读取 UTF-8 输入
Reading UTF-8 input
我正在制作一个程序,类似于抽认卡,但基于控制台。在程序开始时,我从一个包含 UTF-8 编码日文字符(例如 "ひらがな, カタカナ, 患者"
)的文件中读取。但是,当我调用 std::getline()
时,输入结果为 ""
。我怎样才能做到这一点?也许将 STD_INPUT_HANDLE
作为文件打开?我使用 SetConsoleOutputCP()
和 SetConsoleCP()
以及 CP_UTF8
作为启用 UTF-8 打印的参数。
根据 @πάντα ῥεῖ
的要求,可复制的最小示例
#include <iostream>
#include <Windows.h>
#include <fstream>
#include <vector>
#include <string>
void populate(std::vector<std::string>& in) {
std::ifstream file("words.txt"); // fill this with some UTF-8 characters, then check the contents of [in]
std::string line;
while (std::getline(file, line)) {
in.emplace_back(line);
}
}
int main() {
SetConsoleOutputCP(CP_UTF8);
SetConsoleCP(CP_UTF8);
SetConsoleTitleA("Example");
std::vector<std::string> arr;
populate(arr);
std::string input_utf8; // type some UTF-8 characters when asked for input
std::cin >> input_utf8;
for (std::string s : arr)
if (input_utf8 == s)
std::cout << "It works!
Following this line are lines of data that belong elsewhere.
/-- R403: two elements combined, and whether a NaN arises from operands that hold none. -/
def combine (y : CollDesc) (a b : Nat) : Nat × Bool :=
  if y.dtype ≤ 1 then
    if y.redop = 0 then add32 a b else if y.redop = 1 then (max32 a b, false) else (min32 a b, false)
  else
    let w := 8 * elemBytes y.dtype
    if y.redop = 0 then ((a + b) % 2 ^ w, false)
    else if decide (sext w a < sext w b) = decide (y.redop = 1) then (b, false) else (a, false)

/-- Two lists of elements combined one by one, and the count of NaNs that arise. -/
def combineAll (y : CollDesc) (a b : List Nat) : List Nat × Nat :=
  let r := List.zipWith y.combine a b
  (r.map Prod.fst, (r.filter fun e => e.2).length)

/-- A list of reduced elements converted to DTYPE, and the count of saturating conversions. -/
def leaveAll (y : CollDesc) (l : List Nat) : List Nat × Nat :=
  let r := l.map y.leave
  (r.map Prod.fst, (r.filter fun e => e.2).length)

end CollDesc

/-- Bytes of a list of elements of `w` bytes, and back. -/
def elemsToBytes (w : Nat) (l : List Nat) : List Byte := l.flatMap fun v => leBytes w v

def bytesToElems (w : Nat) (bs : List Byte) : List Nat :=
  (List.range (bs.length / w)).map fun i => leNat ((bs.drop (w * i)).take w)

/-- A list cut into pieces of at most n; `fuel` is the list's length. -/
def chunksOf {α : Type} (n : Nat) : List α → Nat → List (List α)
  | _, 0 => []
  | l, f + 1 => if l.isEmpty then [] else l.take n :: chunksOf n (l.drop n) f

/-- Elements named by number, in rising order, as runs without a gap: the first number and the values. -/
def runsOf : List (Nat × Nat) → List (Nat × List Nat)
  | [] => []
  | (e, v) :: l =>
    match runsOf l with
    | (e', vs) :: rs => if e' = e + 1 then (e, v :: vs) :: rs else (e, [v]) :: (e', vs) :: rs
    | [] => [(e, [v])]

/-- R388, R393: two contributions combined: their values, and their signatures or a mismatch mark. -/
def combineVals (y : CollDesc) (a b : CollVal) : CollVal × Nat :=
  let r := y.combineAll a.vals b.vals
  ({ a with sig := if a.sig = b.sig then a.sig else none, count := a.count + b.count, vals := r.1 }, r.2)

/-- R393: one level of the pairwise tree. -/
def pairLevel (y : CollDesc) : List CollVal → List CollVal × Nat
  | a :: b :: l =>
    let r := combineVals y a b
    let s := pairLevel y l
    (r.1 :: s.1, r.2 + s.2)
  | l => (l, 0)

/-- R393: the pairwise tree, level by level; `fuel` bounds the levels. -/
def pairTree (y : CollDesc) : Nat → List CollVal → List CollVal × Nat
  | 0, l => (l, 0)
  | f + 1, l =>
    if l.length ≤ 1 then (l, 0)
    else
      let r := pairLevel y l
      let s := pairTree y f r.1
      (s.1, r.2 + s.2)

/-! ### RING -/

/-- What the ring steps of one event give: packets' elements (stage, element, value, next member), outputs (element of
DST, value in DTYPE), and counts. -/
structure RingAcc where
  own : NMap (Option Nat)
  arr : NMap (Option Nat)
  need : Nat
  outs : List (Nat × Nat × Nat × Nat) := []
  writes : List (Nat × Nat) := []
  /-- Additions made: stage and element (R406). -/
  adds : List (Nat × Nat) := []
  invalid : Nat := 0
  saturate : Nat := 0
  deriving DecidableEq, Repr

/-- Element e at stage s. -/
def ringKey (s e : Nat) : Nat := s * 2 ^ 60 + e

/-- R400: the element of DST that an element of the whole operation fills at this member. -/
def dstElem (y : CollDesc) (e : Nat) : Nat := if y.op = 1 then e % y.count else e

/-- R399, R400: this member holds element e in DTYPE and sends it on in every all-gather stage from j on. -/
def ringSpread (g : Geo) (y : CollDesc) (j e raw : Nat) (a : RingAcc) : RingAcc :=
  let steps := g.ringSteps y.op y.count e
  let k := steps.length
  if y.op = 1 then a
  else { a with outs := a.outs ++ ((List.range k).filter fun i => decide (j ≤ i)).filterMap fun i =>
      (steps[k - 1 - i]?).map fun st => (k + i, e, raw, g.next st) }

/-- R400: this member has value v of element e at reduce-scatter stage s. -/
def ringHave (g : Geo) (y : CollDesc) : Nat → Nat → Nat → Nat → RingAcc → RingAcc
  | 0, _, _, _, a => a
  | f + 1, s, e, v, a =>
    match (g.ringSteps y.op y.count e)[s]? with
    | none =>
      let r := y.leave v
      ringSpread g y 0 e r.1
        { a with
          writes := a.writes ++ [(dstElem y e, r.1)], need := a.need - 1
          saturate := a.saturate + (if r.2 then 1 else 0) }
    | some st =>
      if g.starts st then { a with outs := a.outs ++ [(s, e, v, g.next st)] }
      else match NMap.get none a.arr (ringKey s e) with
        | none => { a with own := NMap.set none a.own (ringKey s e) (some v) }
        | some w =>
          let r := y.combine w v
          let a := { a with
            arr := NMap.set none a.arr (ringKey s e) none, need := a.need - 1, adds := a.adds ++ [(s, e)]
            invalid := a.invalid + (if r.2 then 1 else 0) }
          if g.owns st then ringHave g y f (s + 1) e r.1 a
          else { a with outs := a.outs ++ [(s, e, r.1, g.next st)] }

/-- R400: value w of element e arrives at reduce-scatter stage s. -/
def ringArrive (g : Geo) (y : CollDesc) (s e w : Nat) (a : RingAcc) : RingAcc :=
  match NMap.get none a.own (ringKey s e) with
  | none => { a with arr := NMap.set none a.arr (ringKey s e) (some w) }
  | some v =>
    ringHave g y (g.active.length + 1) s e v
      { a with
        own := NMap.set none a.own (ringKey s e) none
        arr := NMap.set none a.arr (ringKey s e) (some w) }

/-- R399: element e arrives in all-gather stage i: it is an output, goes on in its line unless the next member is its
source, and spreads in the later stages. -/
def ringGather (g : Geo) (y : CollDesc) (i e raw : Nat) (a : RingAcc) : RingAcc :=
  let steps := g.ringSteps y.op y.count e
  let k := steps.length
  let a := { a with writes := a.writes ++ [(e, raw)], need := a.need - 1 }
  match steps[k - 1 - i]? with
  | none => a
  | some st =>
    let nx := g.next st
    let a := if g.pos nx st.dim = st.owner then a else { a with outs := a.outs ++ [(k + i, e, raw, nx)] }
    ringSpread g y (i + 1) e raw a

/-- R400: the reduce-scatter arrivals that this member will combine: elements that it holds at a stage whose chain
another member starts. -/
def ringArrivals (g : Geo) (y : CollDesc) (total : Nat) : Nat :=
  ((List.range total).map fun e =>
    let steps := g.ringSteps y.op y.count e
    ((List.range steps.length).filter fun s =>
      ((steps.take s).all fun st => g.owns st)
        && (match steps[s]? with
          | some st => !g.starts st
          | none => false)).length).sum

namespace Dev

def runOf (d : Dev) (n : Nat) : Option CollRun := (d.collSlot n).run

def modRun (d : Dev) (n : Nat) (f : CollRun → CollRun) : Dev := d.setRunOf n ((d.runOf n).map f)

/-- CORE_COLL_REC of an instance's core tells of this instance: of the core's last COLL, or of one that has aborted. -/
def recIs (d : Dev) (i : CollInst) : Bool := decide ((d.core i.core).lastColl = some i.seq)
The input wasn't null!";
}
这个程序适合我。我需要代码页 932 (Shift-JIS) 才能正确显示内容。 (我的 Windows 10 机器上没有启用日语,所以它不依赖于此。)如果我只是 std::cin
或 std::wcin
,我可以在调试器中看到我是没有 得到正确的输入。但是如果我使用 ReadConsoleW
/WriteConsoleW
一切看起来都是正确的。
#define _CRT_SECURE_NO_WARNINGS
#include <windows.h>
#include <iostream>
using namespace std;
int main()
{
//This code-page-changing stuff, plus the restoring later, is from
//https://www.codeproject.com/articles/34068/unicode-output-to-the-windows-console
UINT oldcp = GetConsoleOutputCP(); //what is the current code page? store for later
SetConsoleOutputCP(932); //set it up so it can do Japanese
cout << "Enter something: ";
wchar_t wmsg[32];
DWORD used;
if (!ReadConsole(GetStdHandle(STD_INPUT_HANDLE),
wmsg,
31, //because wmsg has 32 slots. ?
&used,
nullptr))
cerr << "ReadConsole failed, le = " << GetLastError() << endl;
size_t len = used;
cout << "You entered: ";
//From https://cboard.cprogramming.com/windows-programming/112382-printing-unicode-console.html
if (!WriteConsoleW(GetStdHandle(STD_OUTPUT_HANDLE),
wmsg, (DWORD) len,
&used, 0))
cerr << "WriteConsole failed, le = " << GetLastError() << endl;
cout << '\n';
cout << "Hit enter to end (and restore previous code page)."; cin.get();
SetConsoleOutputCP(oldcp); SetConsoleCP(oldcp);
return 0;
}
我正在制作一个程序,类似于抽认卡,但基于控制台。在程序开始时,我从一个包含 UTF-8 编码日文字符(例如 "ひらがな, カタカナ, 患者"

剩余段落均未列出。